Он обнял ее еще крепче.
– Вернусь, приду и прямо с порога объявлю: я к вам пришел навеки поселиться!
4
Как незамедлительно выяснилось, папа был истомлен ожиданием сына и милой Анечки (так он выразился) главным образом из-за желания приобщить их к своего рода эпохальному событию, заключительной, можно сказать, точке его журналистского поприща, каковое само по себе – будем же, наконец, честны перед собой и небесами, признал Павел Петрович, тотчас вызвав у Сергея Павловича сильнейшее подозрение, что узкий круг редакционных друзей воздал должное эпохальному событию и его творцу – не оставило, увы, следа в отечественной журналистики, не говоря уже о словесности вообще, впрочем, чтó в журналистике сегодня блестит червонным золотом, завтра покатится медным пятаком, но Бог с ним с поприщем, обнесенным колючей проволокой цензуры и вышками мордоворотов из Китайского проезда и Большого дома, без устали вопивших все семьдесят лет: «Шаг влево, шаг вправо, прыжок вверх – считается побег! стреляем без предупреждений!»; и что – при таких-то угнетающих творческого человека обстоятельствах – могло выйти из-под его пера? конечно, во всем этом отчего бы не найти повод для малопристойного зубоскальства и огульного охаивания честных тружеников, исхитрявшихся протащить на газетную полосу хотя бы малую толику правды, ее отблеск или, согласно Платону, тень, намек на нее, в котором умный читатель умел враз углядеть суть дела, но глуповатый поэтишка, как воробушек, склевывает рассыпавшиеся при дороге зерна и чирикает убогим по содержанию и ничтожным по форме стихом: «а правду изобразить никто не запрещает.

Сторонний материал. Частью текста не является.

/-- RequestsAtHome: a fill, a write and an atomic of the line's last word at their home, their answers at the core, and requests to a scratchpad. -/
theorem witness_RequestsAtHome : (∀ k ∈ [ReqKind.read 4 1 true, .write [(63, 1)], .atomic [anItem]], (reqBench (aReq k .home 2 1)).Canon ∧
      (reqBench (aReq k .home 2 1)).atHome 1 (aReq k .home 2 1) = true ∧ NMap.find (reqBench (aReq k .home 2 1)).reqs 1 = some (aReq k .home 2 1)) ∧
    (reqBench (aReq (.atomic [anItem]) .home 2 1)).poisonedIn 2 60 4 = false ∧ NMap.wf ([(63, 1)] : NMap Byte) = true ∧
    (∀ k ∈ [ReqKind.read 4 1 true, .write [(63, 1)]], (reqBench (aReq k .done 2 1)).Canon ∧ (aReq k .done 2 1).stage = .done ∧ (aReq k .done 2 1).ops = [4] ∧
      NMap.find (reqBench (aReq k .done 2 1)).reqs 1 = some (aReq k .done 2 1)) ∧
    (aReq (.write [(63, 1)]) .done 2 1).fibres = [0] ∧ (NMap.find (reqBench (aReq (.write [(63, 1)]) .done 2 1)).fibres 0).isSome = true ∧
    (aReq (.read 4 1 true) .done 2 1).eng = none ∧ (aReq (.read 4 1 true) .done 2 1).bad = [] ∧
    (NMap.find (reqBench (aReq (.read 4 1 true) .done 2 1)).ops 4).any (fun y => y.todo.isNone && y.acc.isSome && y.poisoned.isNone) = true ∧
    ∀ k ∈ [ReqKind.winRead 0 4, .winWrite [(63, 1)], .winAtomic [anItem]], (reqBench (aReq k .home (winLine 1 0) 1)).Canon ∧
      (reqBench (aReq k .home (winLine 1 0) 1)).winFirst 1 (aReq k .home (winLine 1 0) 1) = true ∧
      (reqBench (aReq k .home (winLine 1 0) 1)).remap? 0 1 = some 1 ∧ (1 : Nat) ≠ (aReq k .home (winLine 1 0) 1).core ∧
      (reqBench (aReq k .home (winLine 1 0) 1)).spadBad 1 60 4 = false := by and_intros <;> decide +kernel

/-- OperandChecks: the window's last register and the one past it, a pending register, a queue without words, a queue without room, waits that are over. -/
def full : State := onCore (bench [] id) fun c => { c with poolcfg := c.poolcfg.set 2 0 }
def pushWait : State := { queued with groups := [(0, { queued.group 0 with stall := some (.pop (popIdx 0 0) 1) })] }
def poolWait : State := { bench [] id with poolq := [{ core := 0, inst := instPipe, n := 1, who := 0 }] }
theorem witness_OperandChecks : (bench [] id).Canon ∧ (bench [] id).Issues 0 [0] ∧ Src.inWin 1 ((bench [] id).fibre 0).win (.v 120) = false ∧ Src.inWin 1 ((bench [] id).fibre 0).win (.v 119) = true ∧
    (∃ r ∈ Src.phys 1 0 (.v 6), r ∈ ((opBench anOp).fibre 0).pend) ∧ ((bench [] id).core 0).queueWords (popIdx 0 0) = [] ∧
    full.Canon ∧ full.Operands [0] [(1, .v 1), (1, .v 2)] [(1, .q 0)] full (lanesFrom [0] [[[0]], [[0]]]) ∧ ¬ full.Room 0 [0] (some (.q 0)) 1 ∧
    pushWait.Sorted ∧ pushWait.groupOf 0 = some 0 ∧ pushWait.queueOver 0 1 (.pop (popIdx 0 0) 1) = true ∧
    poolWait.Sorted ∧ (NMap.find poolWait.groups 0).isSome ∧ (pushWait.group 0).stall = some (.pop (popIdx 0 0) 1) ∧ (poolWait.core 0).admits instPipe 1 = true := by
  refine ⟨by decide +kernel, by decide +kernel, by decide +kernel, by decide +kernel, by decide +kernel, by decide +kernel, by decide +kernel,
    operands_of (by decide +kernel) (by decide +kernel) (by decide +kernel), ?_, by decide +kernel, by decide +kernel, by decide +kernel, by decide +kernel, by decide +kernel, by decide +kernel, by decide +kernel⟩
  exact denied (by decide +kernel)

/-- A lane at the start of its clause whose words stand in its executable page. -/
def clauseBench (flags : List Nat) (hdr : Nat) : State :=
  let s := (bench [] fun x => { x with status := .running, pos := 0, flags := flags }).setBytes ⟨false, 0x100000⟩ (Byte.split 4 hdr ++ Byte.split 4 0)
  { s with lprs := [(0, { dataPage with va := 0x100000, size := 4096, loc := ⟨false, 0x100000⟩, x := true })],
           cores := s.cores.map fun e => (e.1, { e.2 with tlb := [{ dataPage with va := 0x100000, size := 4096, loc := ⟨false, 0x100000⟩, x := true }] }) }
/-- What the fetch of its clause answers. -/
def fetched (s : State) : Option (Nat × List Loc) := match s.fetchClause 0 with | (_, .ok h code) => some (h, code) | _ => none
/-- A held group beside a READY fibre that finds no slot. -/
def crowdedBench : State :=
  let s := bench [] id
  { s with groups := (List.range 16).map fun k => (k, { members := [8 * k], stall := if k = 0 then some .fence else none, waited := 256, ready := 4096, starts := 4096, boosted := false }),
           fibres := (List.range 17).map fun k => (8 * k, { s.fibre 0 with status := if k < 16 then .running else .ready, pos := 0 }) }
/-- A group of two quads of which one is ready. -/
def halfReady : State :=
  let s := clauseBench (List.replicate 12 0) 0x00FF0011
  { s with groups := [(0, { members := [0, 32], stall := some .flags, waited := 64, ready := 0, starts := 0, boosted := false })],
           fibres := [(0, { s.fibre 0 with hdr := 0x00FF0011 }), (32, { s.fibre 0 with hdr := 0x00FF0011, flags := (List.replicate 12 0).set 0 1 })] }

/-- ClausesAndGroupSlots: a clause that starts, one that waits for f0, an illegal one, and the thresholds 256, 4096 and 64 reached. -/
theorem witness_ClausesAndGroupSlots : (clauseBench (List.replicate 12 0) 0x00FF0001).Canon ∧ (clauseBench (List.replicate 12 0) 0x00FF0001).mayIssue 0 = true ∧
    (clauseBench (List.replicate 12 0) 0x00FF0001).atBoundary 0 = true ∧ fetched (clauseBench (List.replicate 12 0) 0x00FF0001) = some (0x00FF0001, [⟨false, 0x100000⟩, ⟨false, 0x100004⟩]) ∧
    clauseLegal 0x00FF0001 [0] = true ∧ clauseLegal 0 [] = false ∧ ((clauseBench (List.replicate 12 0) 0x00FF0001).fibre 0).waitClear 0x00FF0001 = true ∧
    ((clauseBench ((List.replicate 12 0).set 0 1) 0x00FF0011).fibre 0).waitClear 0x00FF0011 = false ∧
    (∀ f ∈ ((clauseBench (List.replicate 12 0) 0x00FF0001).group 0).members, (clauseBench (List.replicate 12 0) 0x00FF0001).waitedTags f 0x00FF0001 = [] ∧ (NMap.find (clauseBench (List.replicate 12 0) 0x00FF0001).fibres f).isSome = true) ∧
    ((clauseBench (List.replicate 12 0) 0x00FF0001).group 0).starts < 4096 ∧ (clauseBench (List.replicate 12 0) 0x00FF0001).groups.length = 1 ∧ (clauseBench (List.replicate 12 0) 0x00FF0001).fibres.length = 1 ∧
    (byLane ((clauseBench (List.replicate 12 0) 0x00FF0001).group 0).members).head? = some 0 ∧
    crowdedBench.Canon ∧ crowdedBench.crowded 0 = true ∧ (crowdedBench.group 0).stall = some .fence ∧ Wait.fence.releases = true ∧ (∀ k < 16, (∀ f ∈ (crowdedBench.group k).members, (NMap.find crowdedBench.fibres f).isSome = true) ∧ (k ≠ 0 → 0 ∉ (crowdedBench.group k).members)) ∧ (crowdedBench.group 1).members ≠ [] ∧ 256 ≤ (crowdedBench.group 0).waited ∧
    4096 ≤ (crowdedBench.group 1).ready ∧ 4096 ≤ (crowdedBench.group 1).starts ∧ crowdedBench.atBoundary 1 = true ∧
    halfReady.Canon ∧ halfReady.mayIssue 0 = true ∧ halfReady.atBoundary 0 = true ∧ fetched halfReady = some (0x00FF0011, [⟨false, 0x100000⟩, ⟨false, 0x100004⟩]) ∧
    clauseLegal 0x00FF0011 [0] = true ∧ (halfReady.fibre 0).waitClear 0x00FF0011 = true ∧ (halfReady.fibre 32).waitClear 0x00FF0011 = false ∧
    (∀ f ∈ [0, 32], halfReady.waitedTags f 0x00FF0011 = [] ∧ (halfReady.fibre f).hdr = 0x00FF0011 ∧ (NMap.find halfReady.fibres f).isSome = true) ∧ (halfReady.group 0).stall = some .flags ∧ 64 ≤ (halfReady.group 0).waited ∧
    ([0, 32].map hlOf).Nodup ∧ (∀ f ∈ [0, 32], qcOf f = 0) ∧ byLane [0, 32] = [0, 32] ∧ halfReady.fibres.length = 2 ∧ halfReady.groups.length = 1 := by and_intros <;> decide +kernel

/-- CopyInstructions: a descriptor at the end of the allotment, nothing in the way; control 0, RESUME of a halted head, and a control value outside the rules. -/
def aCopy (fn : Nat) (started : Bool) (step : Nat) (halt : Option Nat := none) : CopyCmd :=
  { fn := fn, desc := [0x01400000, 0, 0, 0, 0, 0, 128, 0, 96, 0, 0, 0, 0, 0, 0, 0], team := 0, op := 4, guard := none, header := 0, started := started, step := step, held := none, put := 0,
    fault := none, comp := 0, ot := 0, rel := none, halt := halt, quit := false }
def copyBench (v : Word) (c : CopyCmd) : State :=
  { onCore (spadBench v 0 7) (fun k => { k with copy := { queue := [c], parked := none, done := 0 } }) with nextId := 5, ops := [(4, { anOp with dst := .none, marks := [], left := 1 })] }
theorem witness_CopyInstructions : (copyBench 0xFFC0 (aCopy 2 false 0)).Canon ∧ (copyBench 0xFFC0 (aCopy 2 false 0)).Issues 0 [0] ∧ coreOf 0 = 0 / 64 ∧
    (copyBench 0xFFC0 (aCopy 2 false 0)).Operands [0] [(1, .v 1)] [] (copyBench 0xFFC0 (aCopy 2 false 0)) (lanesFrom [0] [[[0xFFC0]]]) ∧
    0xFFC0 + 64 ≤ (copyBench 0xFFC0 (aCopy 2 false 0)).spSize 0 ∧ (copyBench 0xFFC0 (aCopy 2 false 0)).spadBad 0 0xFFC0 64 = false ∧ (copyBench 0xFFC0 (aCopy 2 false 0)).spadFree 0 [0] = true ∧ 0xFFC0 % 64 = 0 ∧
    (copyBench 0xFFC0 (aCopy 2 false 0)).Ready (copyBench 0xFFC0 (aCopy 2 false 0)) 0 [0] false [(instCopy, 1)] ∧
    (copyBench 1 (aCopy 2 false 0 (some 3))).Operands [0] [(1, .v 1)] [(1, .v 6)] (copyBench 1 (aCopy 2 false 0 (some 3))) (lanesFrom [0] [[[1]]]) ∧
    (copyBench 2 (aCopy 2 false 0)).Operands [0] [(1, .v 1)] [(1, .v 6)] (copyBench 2 (aCopy 2 false 0)) (lanesFrom [0] [[[2]]]) ∧
    (copyBench 1 (aCopy 2 false 0 (some 3))).flagStop [0] = none ∧ (copyBench 1 (aCopy 2 false 0 (some 3))).guardOf 0 = none ∧
    ((copyBench 1 (aCopy 2 false 0 (some 3))).core 0).copy.halt = some 3 ∧ ((copyBench 1 (aCopy 2 false 0 (some 3))).core 0).copy.queue = [aCopy 2 false 0 (some 3)] ∧ (4 : Nat) < 5 :=
  ⟨by decide +kernel, by decide +kernel, rfl, operands_of (by decide +kernel) (by decide +kernel) (by decide +kernel), by decide +kernel, by decide +kernel, by decide +kernel, by decide +kernel,
    ⟨by decide +kernel, by decide +kernel, granted (by decide +kernel)⟩, operands_of (by decide +kernel) (by decide +kernel) (by decide +kernel),
    operands_of (by decide +kernel) (by decide +kernel) (by decide +kernel), by decide +kernel, by decide +kernel, by decide +kernel, by decide +kernel, by decide +kernel⟩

Но только, стало быть, какую шеф пущает», а это, господа, не только бездарно, но и подло, ибо вместе с умерщвленной правдой отчасти приказывает долго жить тот, кто ее вынашивал, лелеял, выпестовал и в меру своего скромного дарования пытался придать ей сверх простоты, краткости и убедительности еще и достойный литературный облик, в коем свежесть и блеск мысли сочеталась бы с необычностью материала. Случившееся же или, вернее, высеченное, как после удара кремнем о кремень, огнеподобное событие в сущности своей достаточно банально: с завтрашнего дня Павел Петрович уволен.
– Уволен?! – приложив ладони к щекам, горестно воскликнула Аня.
Павел Петрович кивнул с печальной гордостью премьера, только что получившего из рук его высочества указ об отставке. Уволен. Впрочем, событие это, имеющее, может быть, значение для его клонящейся к закату жизни, совершенно ничего не меняет в общем порядке бытия, где подобные вещи – пусть даже увольнение журналиста с почти сорокалетним стажем и к тому же удостоенного звания заслуженного работника культуры – случаются сплошь и рядом. Увольнение. Старость. Болезнь. Последний вздох на больничной койке. Похороны на казенный счет. Искреннее горе немногих друзей…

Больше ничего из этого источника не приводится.